**Problem details**
Return every line below in which "prefetched" appears.

/---

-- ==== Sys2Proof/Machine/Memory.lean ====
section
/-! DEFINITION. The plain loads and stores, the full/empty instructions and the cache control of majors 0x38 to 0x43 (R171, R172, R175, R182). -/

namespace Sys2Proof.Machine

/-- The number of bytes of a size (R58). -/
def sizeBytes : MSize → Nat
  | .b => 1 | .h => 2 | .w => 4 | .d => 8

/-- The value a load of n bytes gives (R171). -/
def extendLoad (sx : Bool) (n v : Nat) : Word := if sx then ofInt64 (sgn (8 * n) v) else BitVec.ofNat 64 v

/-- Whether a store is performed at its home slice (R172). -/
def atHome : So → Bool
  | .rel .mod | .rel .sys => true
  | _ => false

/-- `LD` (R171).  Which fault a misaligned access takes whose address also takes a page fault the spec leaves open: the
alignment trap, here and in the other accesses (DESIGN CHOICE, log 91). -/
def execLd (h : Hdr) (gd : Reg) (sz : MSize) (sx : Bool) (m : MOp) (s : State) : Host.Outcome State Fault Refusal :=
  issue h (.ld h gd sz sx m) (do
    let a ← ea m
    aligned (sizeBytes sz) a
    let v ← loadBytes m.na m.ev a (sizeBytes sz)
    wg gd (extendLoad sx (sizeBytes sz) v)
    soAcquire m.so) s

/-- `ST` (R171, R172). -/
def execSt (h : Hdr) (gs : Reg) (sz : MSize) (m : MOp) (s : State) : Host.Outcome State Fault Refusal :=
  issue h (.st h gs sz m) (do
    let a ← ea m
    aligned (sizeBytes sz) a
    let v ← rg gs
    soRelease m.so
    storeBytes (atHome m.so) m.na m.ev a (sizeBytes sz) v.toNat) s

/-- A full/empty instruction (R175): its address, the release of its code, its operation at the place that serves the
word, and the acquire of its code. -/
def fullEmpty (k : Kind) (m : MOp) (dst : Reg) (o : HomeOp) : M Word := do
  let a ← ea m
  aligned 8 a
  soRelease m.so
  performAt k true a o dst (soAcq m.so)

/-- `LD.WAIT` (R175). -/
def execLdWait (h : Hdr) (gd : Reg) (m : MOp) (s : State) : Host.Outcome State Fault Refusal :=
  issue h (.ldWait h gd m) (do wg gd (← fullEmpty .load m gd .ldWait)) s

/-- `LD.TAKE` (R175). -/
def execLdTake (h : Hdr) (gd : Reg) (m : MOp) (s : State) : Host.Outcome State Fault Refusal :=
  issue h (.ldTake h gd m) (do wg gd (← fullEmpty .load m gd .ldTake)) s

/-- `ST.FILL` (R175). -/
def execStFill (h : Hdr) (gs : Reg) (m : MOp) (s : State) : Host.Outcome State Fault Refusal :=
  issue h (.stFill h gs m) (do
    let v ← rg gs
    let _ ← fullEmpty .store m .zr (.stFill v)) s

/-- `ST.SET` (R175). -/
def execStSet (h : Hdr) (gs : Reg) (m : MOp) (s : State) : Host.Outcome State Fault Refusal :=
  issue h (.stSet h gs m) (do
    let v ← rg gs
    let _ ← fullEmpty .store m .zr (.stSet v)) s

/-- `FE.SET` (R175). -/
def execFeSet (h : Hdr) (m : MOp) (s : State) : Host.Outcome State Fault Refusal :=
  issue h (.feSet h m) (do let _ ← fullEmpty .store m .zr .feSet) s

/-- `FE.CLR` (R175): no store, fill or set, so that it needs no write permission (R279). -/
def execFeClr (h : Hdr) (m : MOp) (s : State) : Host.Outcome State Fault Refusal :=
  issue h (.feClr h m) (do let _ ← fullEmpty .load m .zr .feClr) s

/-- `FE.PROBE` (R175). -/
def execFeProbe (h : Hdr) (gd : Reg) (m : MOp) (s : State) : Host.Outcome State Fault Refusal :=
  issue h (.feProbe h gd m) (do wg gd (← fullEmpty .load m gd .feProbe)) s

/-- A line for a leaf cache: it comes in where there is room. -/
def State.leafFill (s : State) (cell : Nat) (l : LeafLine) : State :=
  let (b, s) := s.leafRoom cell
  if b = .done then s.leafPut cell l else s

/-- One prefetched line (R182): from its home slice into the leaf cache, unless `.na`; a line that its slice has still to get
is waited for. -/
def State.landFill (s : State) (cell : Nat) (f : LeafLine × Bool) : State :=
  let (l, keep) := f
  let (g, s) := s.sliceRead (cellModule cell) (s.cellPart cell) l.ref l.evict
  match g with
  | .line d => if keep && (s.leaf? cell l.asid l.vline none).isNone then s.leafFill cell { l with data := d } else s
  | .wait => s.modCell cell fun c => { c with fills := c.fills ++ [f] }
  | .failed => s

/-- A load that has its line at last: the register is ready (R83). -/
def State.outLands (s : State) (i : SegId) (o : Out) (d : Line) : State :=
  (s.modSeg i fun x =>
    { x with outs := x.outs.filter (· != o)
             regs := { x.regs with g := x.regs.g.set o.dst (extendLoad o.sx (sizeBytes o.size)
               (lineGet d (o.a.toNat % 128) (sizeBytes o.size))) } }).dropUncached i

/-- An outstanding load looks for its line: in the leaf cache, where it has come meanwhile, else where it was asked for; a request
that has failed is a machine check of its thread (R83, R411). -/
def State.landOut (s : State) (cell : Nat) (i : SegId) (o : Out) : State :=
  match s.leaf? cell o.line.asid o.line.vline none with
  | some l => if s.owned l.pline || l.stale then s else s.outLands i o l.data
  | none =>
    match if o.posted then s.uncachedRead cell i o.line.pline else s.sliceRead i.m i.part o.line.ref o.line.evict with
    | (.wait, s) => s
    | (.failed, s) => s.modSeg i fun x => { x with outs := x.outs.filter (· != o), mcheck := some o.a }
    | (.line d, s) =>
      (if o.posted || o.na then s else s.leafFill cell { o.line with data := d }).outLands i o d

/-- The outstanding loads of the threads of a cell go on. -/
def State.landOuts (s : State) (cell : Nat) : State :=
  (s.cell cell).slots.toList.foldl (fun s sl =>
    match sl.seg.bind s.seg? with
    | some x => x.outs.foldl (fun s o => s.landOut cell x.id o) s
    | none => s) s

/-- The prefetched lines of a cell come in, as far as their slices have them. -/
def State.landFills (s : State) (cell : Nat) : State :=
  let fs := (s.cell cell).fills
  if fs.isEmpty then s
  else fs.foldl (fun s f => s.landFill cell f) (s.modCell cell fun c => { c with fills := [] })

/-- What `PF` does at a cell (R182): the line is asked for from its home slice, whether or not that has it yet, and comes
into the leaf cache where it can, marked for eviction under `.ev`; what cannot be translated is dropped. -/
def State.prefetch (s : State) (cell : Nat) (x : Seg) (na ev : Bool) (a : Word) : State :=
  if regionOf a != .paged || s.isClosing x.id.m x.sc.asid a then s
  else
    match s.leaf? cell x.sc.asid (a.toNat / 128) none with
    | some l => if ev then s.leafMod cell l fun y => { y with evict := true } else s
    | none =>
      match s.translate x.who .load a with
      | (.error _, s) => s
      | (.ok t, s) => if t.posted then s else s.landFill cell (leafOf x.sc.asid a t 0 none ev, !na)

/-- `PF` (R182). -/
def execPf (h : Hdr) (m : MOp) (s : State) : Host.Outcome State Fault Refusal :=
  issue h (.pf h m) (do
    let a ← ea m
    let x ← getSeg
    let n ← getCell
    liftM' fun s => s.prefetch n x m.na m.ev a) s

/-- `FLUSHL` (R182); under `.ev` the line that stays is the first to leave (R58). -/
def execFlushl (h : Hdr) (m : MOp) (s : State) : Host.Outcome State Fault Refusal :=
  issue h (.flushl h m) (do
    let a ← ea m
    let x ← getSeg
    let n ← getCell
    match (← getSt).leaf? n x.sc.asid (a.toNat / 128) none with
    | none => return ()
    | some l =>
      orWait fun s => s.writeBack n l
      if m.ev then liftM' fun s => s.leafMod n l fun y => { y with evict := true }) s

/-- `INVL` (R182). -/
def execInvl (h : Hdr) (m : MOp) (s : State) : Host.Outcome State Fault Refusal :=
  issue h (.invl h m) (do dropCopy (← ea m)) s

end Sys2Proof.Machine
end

\---

**Result of the task**
/-- One prefetched line (R182): from its home slice into the leaf cache, unless `.na`; a line that its slice has still to get
/-- The prefetched lines of a cell come in, as far as their slices have them. -/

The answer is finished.